Studies indicate some 65 percent of the nation’s adults wear glasses, and another 19 percent use contact lenses with glasses as a backup. Saxon says that’s a natural entry point for mHealth “because we’re leveraging something you’re already wearing anyway.”

In addition, mHealth experts say the head is a better location for biometric detection than, say, the wrist.

“(A)fter all, we’re sitting right next to the brain,” Ahmed Albaiti, CEO of the digital health consulting firm Medullan, said in an mHealthIntellogence.com interview this past February.

"Eyewear is one of the few things worn by humans that's in close proximity to all five senses," Jay Sales, Muller’s co-lead at The Shop, said in another interview. "It's not completely understood how much information can be derived through the eyes or from eye care. We have direct access to the cardiovascular and nervous system through the eyes."

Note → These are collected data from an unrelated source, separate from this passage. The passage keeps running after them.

-- ==== Sys2Proof/Machine/Load.lean ====
section
/-!
DEFINITION. The LOAD group (41_load.md R110 to R115): the shared load at the instruction's width and extension. Which of
them sign-extend is general knowledge of the family (assumption log 12).
-/

namespace Sys2Proof.Machine

/-- LB (41_load.md R111). -/
def execLb (rd rs1 : Reg) (imm : BitVec 12) (s : State) : Host.Outcome State Fault Refusal :=
  loadInto 1 sext8 rd (effectiveAddr s rs1 imm) s

/-- LH (41_load.md R112). -/
def execLh (rd rs1 : Reg) (imm : BitVec 12) (s : State) : Host.Outcome State Fault Refusal :=
  loadInto 2 sext16 rd (effectiveAddr s rs1 imm) s

/-- LW (41_load.md R113). -/
def execLw (rd rs1 : Reg) (imm : BitVec 12) (s : State) : Host.Outcome State Fault Refusal :=
  loadInto 4 id rd (effectiveAddr s rs1 imm) s

/-- LBU (41_load.md R114). -/
def execLbu (rd rs1 : Reg) (imm : BitVec 12) (s : State) : Host.Outcome State Fault Refusal :=
  loadInto 1 zext8 rd (effectiveAddr s rs1 imm) s

/-- LHU (41_load.md R115). -/
def execLhu (rd rs1 : Reg) (imm : BitVec 12) (s : State) : Host.Outcome State Fault Refusal :=
  loadInto 2 zext16 rd (effectiveAddr s rs1 imm) s

end Sys2Proof.Machine
end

Saxon says consumer-facing wearables have so far “lacked an intelligent, methodical way to study how people use” the devices, and that has kept the healthcare community from embracing them. She sees this as the first of many studies, all focused on developing devices that can educate and empower users to be more in control of their health.

If that works, she says, healthcare will find a way to incorporate them into care management.

“There’s been a real lack of science behind this (technology) showing why this is better than the status quo,” she points out.